Records contained in a dataset:
****

-- ==== Sys2Proof/Certificates/Slice0/Obligations.lean ====
section
/-! DEFINITION. What is claimed of the engine, as propositions for the provers. `Sys2Proof.Claims` holds the words
the statements share: when a node can be dispatched, what its dispatch leaves, what a command leaves unchanged. -/
namespace Sys2Proof.Claims
open Sys2Proof.Machine

/-- A ready node of a slot in RUN that nothing holds back, whose slot has its turn, on an engine none of whose ports has
used up its counter values (R429, R430, R433, R463, R600). -/
structure Dispatchable (s : State) (i : Fin 16) (n opc : Nat) (onCore : Bool) : Prop where
  ready : s.readyNode i n opc = true
  enabled : s.hg.slotEn.getLsbD i.val = true
  noStep : s.flying 0x52 = false
  unsaved : s.saving i = false
  resumed : (s.slot i).saved = []
  running : s.dispatchStopped = false
  awake : onCore = true → s.coreAwake = true
  turn : s.yields i = false
  counting : ∀ p, (s.port p).linked = true → (s.port p).exhausted = false

/-- The engine as the checks of an instruction find it: the layers of steered tensors are initialised (R251). -/
def readied (s : State) (i : Fin 16) (n : Nat) (ts : State → Nat → List Tensor) : State :=
  s.initFor i (ts s (s.taskWord i n))

/-- An instruction that names no tensor. -/
def nothing (_ : State) (_ : Nat) : List Tensor := []

/-- The flight entry of an instruction of one task word at its dispatch: its stamp is the tick (R373), and it holds the
carried records of its tensors as dispatch reads them (R170). -/
def flightAt (s : State) (i : Fin 16) (n opc : Nat) (core : Fin 8) (onCore : Bool)
    (ts : State → Nat → List Tensor := nothing) : Flight :=
  let a := readied s i n ts
  { slot := i, node := n, opc := opc, core := core, onCore := onCore, word := s.taskWord i n
    dstamp := s.tm.tick, stepNo := s.hg.stepNo, results := [{ node := n }]
    fixed := ((ts s (s.taskWord i n)).map (a.under i)).flatMap (a.carriedCells i n) }

/-- The engine as the effect of an instruction of one task word finds it: the node entered as dispatched (R370,
R587), and IDLE ended where a core takes it (R559). -/
def entered (s : State) (i : Fin 16) (n opc : Nat) (core : Fin 8) (onCore : Bool)
    (ts : State → Nat → List Tensor := nothing) : State :=
  (readied s i n ts).enter (flightAt s i n opc core onCore ts) [n] (if onCore then put 24 8 core.val else 0)

/-- What holds an instruction of one task word after its own conditions: units that its checks read, a failure, carried
records of another node that it will write, a skew, units that its effect reads, or its row unit (R170, R181, R251, R292,
R375). -/
structure Unhindered (s : State) (i : Fin 16) (n opc : Nat) (core : Fin 8) (onCore : Bool)
    (ts : State → Nat → List Tensor) (check : State → Nat → Option Fail) (needs early : State → Nat → List Nat) :
    Prop where
  first : s.firstUnits i n (ts s (s.taskWord i n)) (early s (s.taskWord i n)) = []
  passes : check (readied s i n ts) (s.taskWord i n) = none
  records : (readied s i n ts).unread i n ((readied s i n ts).recordReads i (ts s (s.taskWord i n))
    (needs (readied s i n ts) (s.taskWord i n))) = []
  aligned : ((if tagged opc then (readied s i n ts).skewOf i n else none).bind
    ((readied s i n ts).skewFail i (s.taskWord i n))) = none
  here : (entered s i n opc core onCore ts).missing i n
    (needs (entered s i n opc core onCore ts) (s.taskWord i n)) = []
  free : (entered s i n opc core onCore ts).rowBusy opc core i n = false

/-- The units that only some instructions' checks read: none. -/
def noUnits (_ : State) (_ : Nat) : List Nat := []

/-- An instruction of one task word that can be dispatched, that nothing of its own holds (`free`), passes its checks,
meets no skew and needs nothing of another node completes with `effect` on the state that its dispatch leaves, and its slot
has had its turn (R430). -/
def ActsAtDispatch (c : Instr) (i : Fin 16) (n opc : Nat) (core : Fin 8) (onCore : Bool)
    (ts : State → Nat → List Tensor) (check : State → Nat → Option Fail) (needs early : State → Nat → List Nat)
    (free : State → Prop) (effect : State → Flight → State) : Prop :=
  ∀ s : State, Dispatchable s i n opc onCore → free s → Unhindered s i n opc core onCore ts check needs early →
    exec c s = .next
      (s.tookTurn (effect (entered s i n opc core onCore ts) (flightAt s i n opc core onCore ts)) i n)

/-- The parts of the state that no instruction of a graph changes: identity, hall, time, power limits, self-test,
keys, the service record's loads, the shadowed registers of the trace, and the registers of the window. -/
structure SameRegisters (s t : State) : Prop where
  pending : t.pending = s.pending
  phase : t.phase = s.phase
  loadOpen : t.loadOpen = s.loadOpen
  warm : t.warm = s.warm
  present : t.present = s.present
  grade : t.grade = s.grade
  hall : t.hall = s.hall
  tick : t.tm = s.tm
  gov : t.gov = s.gov
  selftest : t.st = s.st
  ports : t.pen = s.pen
  key : t.key = s.key
  mask : t.evt.mask = s.evt.mask
  traceLive : t.tr.live = s.tr.live
  tracePend : t.tr.pend = s.tr.pend
  slotEn : t.hg.slotEn = s.hg.slotEn
  verBase : t.hg.verBase = s.hg.verBase
  arrayEn : t.hg.aen = s.hg.aen
  svcLoad : t.svc.load = s.svc.load

/-- SameRegisters, but for what a port that goes DOWN at the end of its counter changes: the hall's record of port states,
and the time parent with its hop count (R463, R469, R481). -/
def SameButPorts (s t : State) : Prop :=
  SameRegisters { s with
    hall := { s.hall with portSts := t.hall.portSts }
    tm := { s.tm with parent := t.tm.parent, hops := t.tm.hops } } t

/-- No linked port has used up its counter values, so none goes DOWN for that (R463). -/
def Counting (s : State) : Prop := ∀ p, (s.port p).linked = true → (s.port p).exhausted = false

/-- No port comes to the end of its counter by `k` flits more (R463). -/
def Roomy (s : State) (k : Nat) : Prop := ∀ p, (s.port p).txCount.toNat + k < 2 ^ 64 - 1

/-- A byte of the dependence word of a node in flight, which follows what the node waits for (R587). -/
def ShownAt (s : State) (a : Nat) : Prop :=
  ∃ f ∈ s.hg.flight, ∃ m, (m = f.node ∨ ∃ r ∈ f.results, r.node = m) ∧
    hallLoc ((s.slot f.slot).hdr.depAddr m) ≤ a ∧ a < hallLoc ((s.slot f.slot).hdr.depAddr m) + 8

/-- A byte of the dependence word of a node, other than `who`, of a slot in RUN or SAVED: it follows what the node waits for
after a dispatch or a retirement, and after whatever else gives or takes what a node waits for (R587). -/
def ReasonAt (s : State) (who : Option (Fin 16 × Nat)) (a : Nat) : Prop :=
  ∃ i m, s.shown i = true ∧ m < (s.slot i).hdr.twCount ∧ who ≠ some (i, m) ∧
    hallLoc ((s.slot i).hdr.depAddr m) ≤ a ∧ a < hallLoc ((s.slot i).hdr.depAddr m) + 8

/-- Byte `a` of this node's stacks that the write of an element at place `p` reaches: its word's, or the pads' behind it
(R110 to R112). -/
def Touches (s : State) (p : Place) (a : Nat) : Prop :=
  let here := fun h k : Nat => hallNode h = s.hall.nid.toNat ∧ hallLoc h ≤ a ∧ a < hallLoc h + k
  here p.addr (if p.w = 64 then 8 else 4) ∨ here (p.addr + 4) p.tail ∨ ∃ b, b < 4 ∧ here (p.addr + b) (4 - b)

/-- A byte of another node that the write of an element at place `p` reaches. -/
def TouchesFar (p : Place) (a : Nat) : Prop := p.addr ≤ a ∧ a < p.addr + 8 + p.tail

/-- A tensor that is written without side tensors, in elements of format `f` (R110, R124, R266, R358). -/
structure PlainTarget (s : State) (i : Fin 16) (d : Tensor) (f : EFmt) : Prop where
  format : s.fmtOf i d = some f
  noScale : s.scaleTensor i d = none
  noZp : s.zpTensor i d = none
  noOutliers : s.side i d d.ovIx = none
  source : d.isView = false
  fixed : d.carried = false
  wide : ∀ g, f = .op g → 4 < g.bits

/-- No dependence word of an instruction in flight shows a held request. -/
def ShowsNoHold (s : State) : Prop :=
  ∀ f ∈ s.hg.flight, ∀ r ∈ f.results, depWait (s.depWord f.slot r.node) ≠ 0x0A

/-- The engine is not asleep: writes to the window act at once (R592). -/
def Awake (s : State) : Prop := s.pwr.st ≠ .deep ∧ ¬(s.pwr.st = .waking ∧ s.pwr.wakeFrom = .deep)

/-- A write to the window that completes normally (R4, R5). -/
def answered (s : State) : State := { s with out := { s.out with mgmt := ⟨true, 0⟩ } }

/-- The state after k ticks of an idle engine. -/
def ticks : Nat → State → State
  | 0, s => s
  | k + 1, s => ticks k s.advance

end Sys2Proof.Claims

open Sys2Proof Sys2Proof.Machine Sys2Proof.Claims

****

§ **Task details**
Output exactly the lines from the one containing "fixed : d.carried = false" through the last line of the entries, both ends included.

§ **Response to the exercise**
  fixed : d.carried = false
  wide : ∀ g, f = .op g → 4 < g.bits

/-- No dependence word of an instruction in flight shows a held request. -/
def ShowsNoHold (s : State) : Prop :=
  ∀ f ∈ s.hg.flight, ∀ r ∈ f.results, depWait (s.depWord f.slot r.node) ≠ 0x0A

/-- The engine is not asleep: writes to the window act at once (R592). -/
def Awake (s : State) : Prop := s.pwr.st ≠ .deep ∧ ¬(s.pwr.st = .waking ∧ s.pwr.wakeFrom = .deep)

/-- A write to the window that completes normally (R4, R5). -/
def answered (s : State) : State := { s with out := { s.out with mgmt := ⟨true, 0⟩ } }

/-- The state after k ticks of an idle engine. -/
def ticks : Nat → State → State
  | 0, s => s
  | k + 1, s => ticks k s.advance

end Sys2Proof.Claims

open Sys2Proof Sys2Proof.Machine Sys2Proof.Claims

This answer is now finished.